Just to get things in order.. to upgrade the kernel I usually do the following on my home machine:

* emerge whatever new version comes with a portage sync, e.g. emerge =sys-kernel/gentoo-sources-4.6.2

* eselect kernel list

* eselect kernel set <number of new version>

* cd /usr/src/linux && cp ../linux-<previous-version>/.config .oldconfig

* make oldconfig <- keep enter pressed to answer all questions with the default if no hardware has changed

* make menuconfig <- optional, if I need features I hadn't enabled before 

* make && make modules_prepare && make modules && make modules_install && make install <- this I keep in a bash-oneliner in /usr/local/bin/make-oneliner

* copy and update given line like modules_4_4_1_gentoo="vboxdrv vboxnetflt vboxnetadp vboxvideo" in  etc/conf.d/modules

* grub2-mkconfig <- now this command fails as in "runs, but does not generate a grub2 entry for the most recent kernel", I so manually enter stuff into /boot/grub/grub.conf

* from time to time (usually when /boot runs full) I do eclean-kernel -n 4 or somesuch

* reboot

Now that seems inefficient, and it might be about time I update that process I've been following the last decade or so. 
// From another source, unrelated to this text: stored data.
-- ==== Sys2Proof/Machine/Link.lean ====
section
/-! DEFINITION. The Link Port (R155 to R162, R167, R169): the receiver, link errors, dispatch of requests to their owners,
and the transmit queue as items leave it. -/

namespace Sys2Proof.Machine

open Sys2Proof

/-! ## From a request frame to its owner (R161, R169) -/

/-- The pairs of a PUT-DEMAND payload after its count (R172). -/
def pairsOf : List Byte → List (Byte × Half)
  | b :: h :: l :: rest => (b, half h l) :: pairsOf rest
  | _ => []

/-- A payload of a length that the kind does not allow (R161). -/
def wrongLength (s : State) : Answer := answer .length s

/-- A request without payload. -/
def take0 (req : State → Answer) (payload : List Byte) (s : State) : Answer :=
  match payload with
  | [] => req s
  | _ => wrongLength s

/-- A request of one byte. -/
def take1 (req : Byte → State → Answer) (payload : List Byte) (s : State) : Answer :=
  match payload with
  | [a] => req a s
  | _ => wrongLength s

/-- A request of two bytes. -/
def take2 (req : Byte → Byte → State → Answer) (payload : List Byte) (s : State) : Answer :=
  match payload with
  | [a, b] => req a b s
  | _ => wrongLength s

/-- A request of three bytes. -/
def take3 (req : Byte → Byte → Byte → State → Answer) (payload : List Byte) (s : State) : Answer :=
  match payload with
  | [a, b, c] => req a b c s
  | _ => wrongLength s

/-- A PUT-DEMAND whose count lies within 1..18 and agrees with its length (R125, R161). -/
def handlePutDemand (payload : List Byte) (s : State) : Answer :=
  match payload with
  | [] => wrongLength s
  | count :: rest =>
    if within 1 18 count.toNat && rest.length == 3 * count.toNat then reqPutDemand (pairsOf rest) s else wrongLength s

/-- TRIP-RESET: a LENGTH answer carries a reason byte of 0 (R169). -/
def handleTripReset (payload : List Byte) (s : State) : Answer :=
  match payload with
  | [coil] => reqTripReset coil s
  | _ => ⟨[Result.length.code, 0], s⟩

/-- A SET-COIL of 39 bytes (R171). -/
def handleSetCoil (payload : List Byte) (s : State) : Answer :=
  match payload with
  | [] => wrongLength s
  | coil :: rest =>
    match parseCoil rest with
    | some w => reqSetCoil coil w s
    | none => wrongLength s

/-- A SET-UNIT of 8 bytes. -/
def handleSetUnit (payload : List Byte) (s : State) : Answer :=
  match payload with
  | [unit, d1, d0, s1, s0, fan, h1, h0] => reqSetUnit unit (half d1 d0) (half s1 s0) fan (half h1 h0) s
  | _ => wrongLength s

/-- A SET-POINT of 6 bytes. -/
def handleSetPoint (payload : List Byte) (s : State) : Answer :=
  match payload with
  | [point, enabled, segment, address, coil, included] => reqSetPoint point enabled segment address coil included s
  | _ => wrongLength s

/-- A SET-CHANNEL of 6 bytes. -/
def handleSetChannel (payload : List Byte) (s : State) : Answer :=
  match payload with
  | [channel, trim, l1, l0, h1, h0] => reqSetChannel channel trim (half l1 l0) (half h1 h0) s
  | _ => wrongLength s

/-- A SET-SCAN whose count lies within 0..16 and agrees with its length (R161). -/
def handleSetScan (payload : List Byte) (s : State) : Answer :=
  match payload with
  | [] => wrongLength s
  | count :: rest =>
    if within 0 16 count.toNat && rest.length == count.toNat then reqSetScan rest s else wrongLength s

/-- A SET-OUTPUT of 5 bytes. -/
def handleSetOutput (payload : List Byte) (s : State) : Answer :=
  match payload with
  | [output, lifetime, policy, v1, v0] => reqSetOutput output lifetime policy (half v1 v0) s
  | _ => wrongLength s

/-- A dispatched frame handed to its owner by its KIND, after the two checks of the Link Port (R161, R169). -/
def handleRequest (f : Frame) (s : State) : Answer :=
  match f.kind.toNat with
  | 0x01 => take1 reqGetStatus f.payload s
  | 0x02 => take1 reqGetCoil f.payload s
  | 0x03 => take1 reqGetUnit f.payload s
  | 0x04 => take3 reqGetPoints f.payload s
  | 0x05 => take0 reqGetChannels f.payload s
  | 0x06 => take1 reqGetTrip f.payload s
  | 0x07 => take0 reqGetAlerts f.payload s
  | 0x10 => handlePutDemand f.payload s
  | 0x18 => take1 reqAckSource f.payload s
  | 0x19 => take0 reqAckTop f.payload s
  | 0x20 => handleTripReset f.payload s
  | 0x21 => take1 reqSetMode f.payload s
  | 0x22 => take2 reqForceStage f.payload s
  | 0x23 => take1 reqReleaseStage f.payload s
  | 0x30 => handleSetCoil f.payload s
  | 0x31 => handleSetUnit f.payload s
  | 0x32 => take2 reqSetSegment f.payload s
  | 0x33 => handleSetPoint f.payload s
  | 0x34 => handleSetChannel f.payload s
  | 0x35 => handleSetScan f.payload s
  | 0x36 => handleSetOutput f.payload s
  | 0x37 => take3 reqSetInput f.payload s
  | 0x38 => take3 reqSetSource f.payload s
  | 0x39 => take1 reqSetResolver f.payload s
  | 0x40 => take0 reqSave f.payload s
  | 0x41 => take0 reqRestart f.payload s
  | _ => answer .unknown s

/-! ## Dispatch (R160, R161) -/

/-- The response to a request: its KIND plus 0x80 modulo 256 and its TAG (R161, R169). -/
def responseTo (f : Frame) (payload : List Byte) : Frame := ⟨f.kind + 0x80, f.tag, payload⟩

/-- The owner acts and the response is queued, as one step (R161). -/
def State.respond (s : State) (f : Frame) : State :=
  let a := handleRequest f s
  a.state.queueItem (.response (responseTo f a.payload))

/-- A dispatch of a waiting frame succeeds (R160): the queue has a free entry, and no RESTART has been accepted. -/
def State.canDispatch (s : State) : Bool := decide (1 ≤ s.txFree) && !s.link.restartAccepted

/-- The receive buffer replaced. -/
def State.setBuffer (s : State) (l : List Frame) : State := s.setLink { s.link with rxBuffer := l }

/-- The buffer drains into the transmit queue for as long as dispatches succeed (R160); a selection that an owner's action
sets off meets the queue with the response in it (R161). -/
def drain : Nat → State → State
  | 0, s => s
  | n + 1, s =>
    match s.link.rxBuffer with
    | [] => s
    | f :: rest => if s.canDispatch then drain n ((s.setBuffer rest).respond f).runSelection else s

/-- Dispatches attempted (R160). -/
def State.dispatch (s : State) : State := drain s.link.rxBuffer.length s

/-! ## The receiver (R156 to R158) -/

/-- A frame discarded: counted once, with its kind (R158). -/
def State.linkError (s : State) (e : LinkError) : State :=
  s.setLink { s.link with errorCount := satAdd Config.maxCount16 s.link.errorCount, lastError := e }

/-- The receiver in a state. -/
def State.setReceiver (s : State) (r : Receiver) : State := s.setLink { s.link with receiver := r }

/-- A checked frame meets the receive buffer (R157 steps 2 and 3). -/
def State.receiveFrame (s : State) (f : Frame) : State :=
  if Config.rxCapacity ≤ s.link.rxBuffer.length then s.linkError .overrun
  else (s.setBuffer (s.link.rxBuffer ++ [f])).dispatch

/-- The frame that the bytes from LENGTH to the last CRC byte hold, or none where the CRC does not match (R155, R157). -/
def frameOf (got : List Byte) : Option Frame :=
  match got with
  | len :: kind :: tag :: rest =>
    let payload := rest.take (rest.length - 2)
    if bytesBE 2 (crc16 (len :: kind :: tag :: payload)).toNat = rest.drop (rest.length - 2) then
      some ⟨kind, tag, payload⟩
    else none
  | _ => none

/-- A frame is complete (R157). -/
def State.frameComplete (s : State) (got : List Byte) : State :=
  match frameOf got with
  | none => s.linkError .badCheck
  | some f => s.receiveFrame f

/-- A byte meets the receiver (R156): `got` holds the bytes since START, LENGTH first. A frame is whole once LENGTH + 3
bytes have followed START. -/
def State.receiveByte (s : State) (b : Byte) : State :=
  match s.link.receiver with
  | .idle => if b = 0x5A then s.setReceiver (.inFrame []) else s
  | .inFrame [] =>
    if within 2 242 b.toNat then s.setReceiver (.inFrame [b]) else (s.setReceiver .idle).linkError .badLength
  | .inFrame (len :: rest) =>
    let got := len :: rest ++ [b]
    if got.length < len.toNat + 3 then s.setReceiver (.inFrame got) else (s.setReceiver .idle).frameComplete got

/-- The gap timer expires in IN_FRAME (R156). -/
def State.gapExpires (s : State) : State :=
  match s.link.receiver with
  | .idle => s
  | .inFrame _ => (s.setReceiver .idle).linkError .truncated

/-! ## The transmitter (R159, R160) -/

/-- Dispatch and selection both have room to claim and a frame waits, so that their order shows (R160). -/
def State.orderOpen (s : State) : Bool := decide (2 ≤ s.txFree) && !s.link.rxBuffer.isEmpty && s.canDispatch

/-- An item has left the queue: an event for dispatch and for selection. The table of R160 leaves their order open; a free
value settles it where it shows (notes/assumptions/2.md). -/
def State.roomFreed (s : State) : State :=
  let t := s.noteSelection
  if t.orderOpen then
    let t' : State := { t with freeUses := t.freeUses + 1 }
    if Config.dispatchFirst t.freeUses then t'.dispatch else t'.runSelection.dispatch
  else t.dispatch

/-- The head item leaves the transmit queue (R159). -/
def State.itemSent (s : State) : State :=
  match s.link.txQueue with
  | [] => s
  | _ :: rest => (s.setLink { s.link with txQueue := rest }).roomFreed

/-! ## The link's own commands -/

/-- RX_BYTE (R156, R157). -/
def execRxByte (b : Byte) (s : State) : Host.Outcome State Fault Refusal :=
  whileRunning s fun s => (s.receiveByte b).conclude

/-- GAP_TIMER_EXPIRY (R156). -/
def execGapTimerExpiry (s : State) : Host.Outcome State Fault Refusal :=
  whileRunning s fun s => s.gapExpires

/-- TX_ITEM_SENT (R159, R160). -/
def execTxItemSent (s : State) : Host.Outcome State Fault Refusal :=
  whileRunning s fun s => s.itemSent.conclude

end Sys2Proof.Machine
end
What are your suggestions? Since there hardly is a canonical way, how do you upgrade your kernel?

----------

## raddaqii

So I just found a range of useful options in /usr/src/linux/'s make help:

 *Quote:*   

> 
> 
> ...
> 
> Configuration targets:
> ...

 

So it seems for my one-liner there is a minor upgrade in order to save some manual steps. Also these stackoverflow thread here and here have nice answers.

----------

## The Doctor

The only real problem I see is accepting all the defaults. 99% of those are just adding worthless bloat since most new hardware options will default to "Yes" which is clearly not what you want and most of the other new stuff is similarly useless.

----------

## Cyker

Mine is vaguely something like

emerge new kernel

make mrproper

copy /usr/src/linux/.config /usr/src/<newkernel>

eselect kernel <newkernel>

make oldconfig

make menuconfig

mount  /boot

make

make firmware_install

make modules_install

make install

grub2-mkconfig > /boot/grub/grub.cfg 

umount /boot

----------

## jonathan183

 *raddaqii wrote:*   

> What are your suggestions? Since there hardly is a canonical way, how do you upgrade your kernel?

 

I don't know the best way ... this works for me ...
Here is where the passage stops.